Dans ce contexte, se surajoute la nouvelle "déclaration de principe" écrite notamment par A. Bergounioux, un texte insipide qui gomme un peu plus -elles l'étaient déjà beaucoup- les références au mouvement ouvrier, les remplaçant par un coup de chapeau au passé et par l' "économie sociale et écologique de marché", c'est-à-dire le capitalisme à la sauce de l'Union Européenne. Pire encore : en son état actuel, ce texte "oublie" de se référer ... au suffrage universel ! (Alors qu'il y a la "décentralisation", l' "Europe" et la "démocratie participative"). Ce serait du fétichisme que de considérer que ce texte en lui-même matérialiste le "changement de nature" du PS (s'il n'est déjà pas évident, pour prendre ce précédent, que le Labour britannique ait instantanément "changé de nature" lors de l'abandon, en 1994, de la clause 4 de ses statuts datant de 1919 sur la propriété commune des moyens de production, la nouvelle "déclaration de principe" par rapport à celle qui l'a précédé, datant de 1990 et déjà pas terrible, n'a pas du tout la même portée). Pour autant, il serait irresponsable d'en repeindre en rose, et encore moins en rouge, le contenu. Les adhérents du PS ont besoin d'un courant qui sache dire Non sans pour autant les abandonner.
On notera, en outre, concernant les modifications statutaires envisagées par la direction, que leur portée est en train de diminuer, le projet d'instaurer un seuil de 10% et non plus de 5% à la représentation des courants ayant notamment été retiré. Par contre, peu de monde pour s'inquiéter de la création d'une nouvelle instance, un "conseil des territoires" regroupant les présidents des conseils régionaux, généraux, membres des bureaux d'associations d'élus ... avec des pouvoirs spéciaux dans le parti, institutionnalisation en quelque sorte de la féodalité qui le plus souvent met en oeuvre la politique de Sarkozy ...
Tout cela est incontestablement bien gris.

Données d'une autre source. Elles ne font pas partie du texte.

/-! ### logEvent -/

@[simp] theorem logEvent_pending (s : State) (code : W16) (sev : BitVec 3) (unit : UnitId) (detail : Bytes) : (logEvent code sev unit detail s).pending = s.pending := by simp [logEvent]
@[simp] theorem logEvent_mbx (s : State) (code : W16) (sev : BitVec 3) (unit : UnitId) (detail : Bytes) : (logEvent code sev unit detail s).mbx = s.mbx := by simp [logEvent]
@[simp] theorem logEvent_dev (s : State) (code : W16) (sev : BitVec 3) (unit : UnitId) (detail : Bytes) : (logEvent code sev unit detail s).dev = s.dev := by simp [logEvent]
@[simp] theorem logEvent_awn (s : State) (code : W16) (sev : BitVec 3) (unit : UnitId) (detail : Bytes) : (logEvent code sev unit detail s).awn = s.awn := by simp [logEvent]
@[simp] theorem logEvent_tal (s : State) (code : W16) (sev : BitVec 3) (unit : UnitId) (detail : Bytes) : (logEvent code sev unit detail s).tal = s.tal := by simp [logEvent]
@[simp] theorem logEvent_pwr (s : State) (code : W16) (sev : BitVec 3) (unit : UnitId) (detail : Bytes) : (logEvent code sev unit detail s).pwr = s.pwr := by simp [logEvent]
@[simp] theorem logEvent_dbg (s : State) (code : W16) (sev : BitVec 3) (unit : UnitId) (detail : Bytes) : (logEvent code sev unit detail s).dbg = s.dbg := by simp [logEvent]
@[simp] theorem logEvent_sec (s : State) (code : W16) (sev : BitVec 3) (unit : UnitId) (detail : Bytes) : (logEvent code sev unit detail s).sec = s.sec := by simp [logEvent]
@[simp] theorem logEvent_fns (s : State) (code : W16) (sev : BitVec 3) (unit : UnitId) (detail : Bytes) : (logEvent code sev unit detail s).fns = s.fns := by simp [logEvent]
@[simp] theorem logEvent_ports (s : State) (code : W16) (sev : BitVec 3) (unit : UnitId) (detail : Bytes) : (logEvent code sev unit detail s).ports = s.ports := by simp [logEvent]
@[simp] theorem logEvent_slice (s : State) (code : W16) (sev : BitVec 3) (unit : UnitId) (detail : Bytes) : (logEvent code sev unit detail s).slice = s.slice := by simp [logEvent]
@[simp] theorem logEvent_job (s : State) (code : W16) (sev : BitVec 3) (unit : UnitId) (detail : Bytes) : (logEvent code sev unit detail s).job = s.job := by simp [logEvent]
@[simp] theorem logEvent_load (s : State) (code : W16) (sev : BitVec 3) (unit : UnitId) (detail : Bytes) : (logEvent code sev unit detail s).load = s.load := by simp [logEvent]
@[simp] theorem logEvent_stalls (s : State) (code : W16) (sev : BitVec 3) (unit : UnitId) (detail : Bytes) : (logEvent code sev unit detail s).stalls = s.stalls := by simp [logEvent]
@[simp] theorem logEvent_mem (s : State) (code : W16) (sev : BitVec 3) (unit : UnitId) (detail : Bytes) : (logEvent code sev unit detail s).mem = s.mem := by simp [logEvent]
@[simp] theorem logEvent_tens (s : State) (code : W16) (sev : BitVec 3) (unit : UnitId) (detail : Bytes) : (logEvent code sev unit detail s).tens = s.tens := by simp [logEvent]
@[simp] theorem logEvent_ledger (s : State) (code : W16) (sev : BitVec 3) (unit : UnitId) (detail : Bytes) : (logEvent code sev unit detail s).ledger = s.ledger := by simp [logEvent]
@[simp] theorem logEvent_house (s : State) (code : W16) (sev : BitVec 3) (unit : UnitId) (detail : Bytes) : (logEvent code sev unit detail s).house = s.house := by simp [logEvent]
@[simp] theorem logEvent_step (s : State) (code : W16) (sev : BitVec 3) (unit : UnitId) (detail : Bytes) : (logEvent code sev unit detail s).step = s.step := by simp [logEvent]
@[simp] theorem logEvent_snap (s : State) (code : W16) (sev : BitVec 3) (unit : UnitId) (detail : Bytes) : (logEvent code sev unit detail s).snap = s.snap := by simp [logEvent]
@[simp] theorem logEvent_site (s : State) (code : W16) (sev : BitVec 3) (unit : UnitId) (detail : Bytes) : (logEvent code sev unit detail s).site = s.site := by simp [logEvent]
@[simp] theorem logEvent_out (s : State) (code : W16) (sev : BitVec 3) (unit : UnitId) (detail : Bytes) : (logEvent code sev unit detail s).out = s.out := by simp [logEvent]
@[simp] theorem logEvent_free (s : State) (code : W16) (sev : BitVec 3) (unit : UnitId) (detail : Bytes) : (logEvent code sev unit detail s).free = s.free := by simp [logEvent]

Mais "vert est l'arbre de la vie" (Goethe). Le seul point où les intérêts de la lutte des classes du côté du monde du travail ont avancé dans le PS depuis deux ans, c'est chez les jeunes, au MJS en général et en particulier avec nos amis de l'OS (Offensive Socialiste). Mais ni le "dialogue social", ni l' "ouverture" ne sont en mesure d'empêcher un affrontement social en France. C'est par rapport à cela que le regroupement large de tous ceux qui n'acceptent tout simplement pas que l'on achève de refuser de représenter le monde du travail et que le PS (et puis le PC et les syndicats car la galère est la même) deviennent des machins "démocrates" et "sociétaux" à l'italienne (pour reprendre la dernière référence en la matière) est non seulement nécessaire, mais impératif. Si ce congrès bien gris qui s'amorce en est l'occasion, il ne faut pas mégoter et il faut y aller, pour aider à l'organisation en vue de cet affrontement.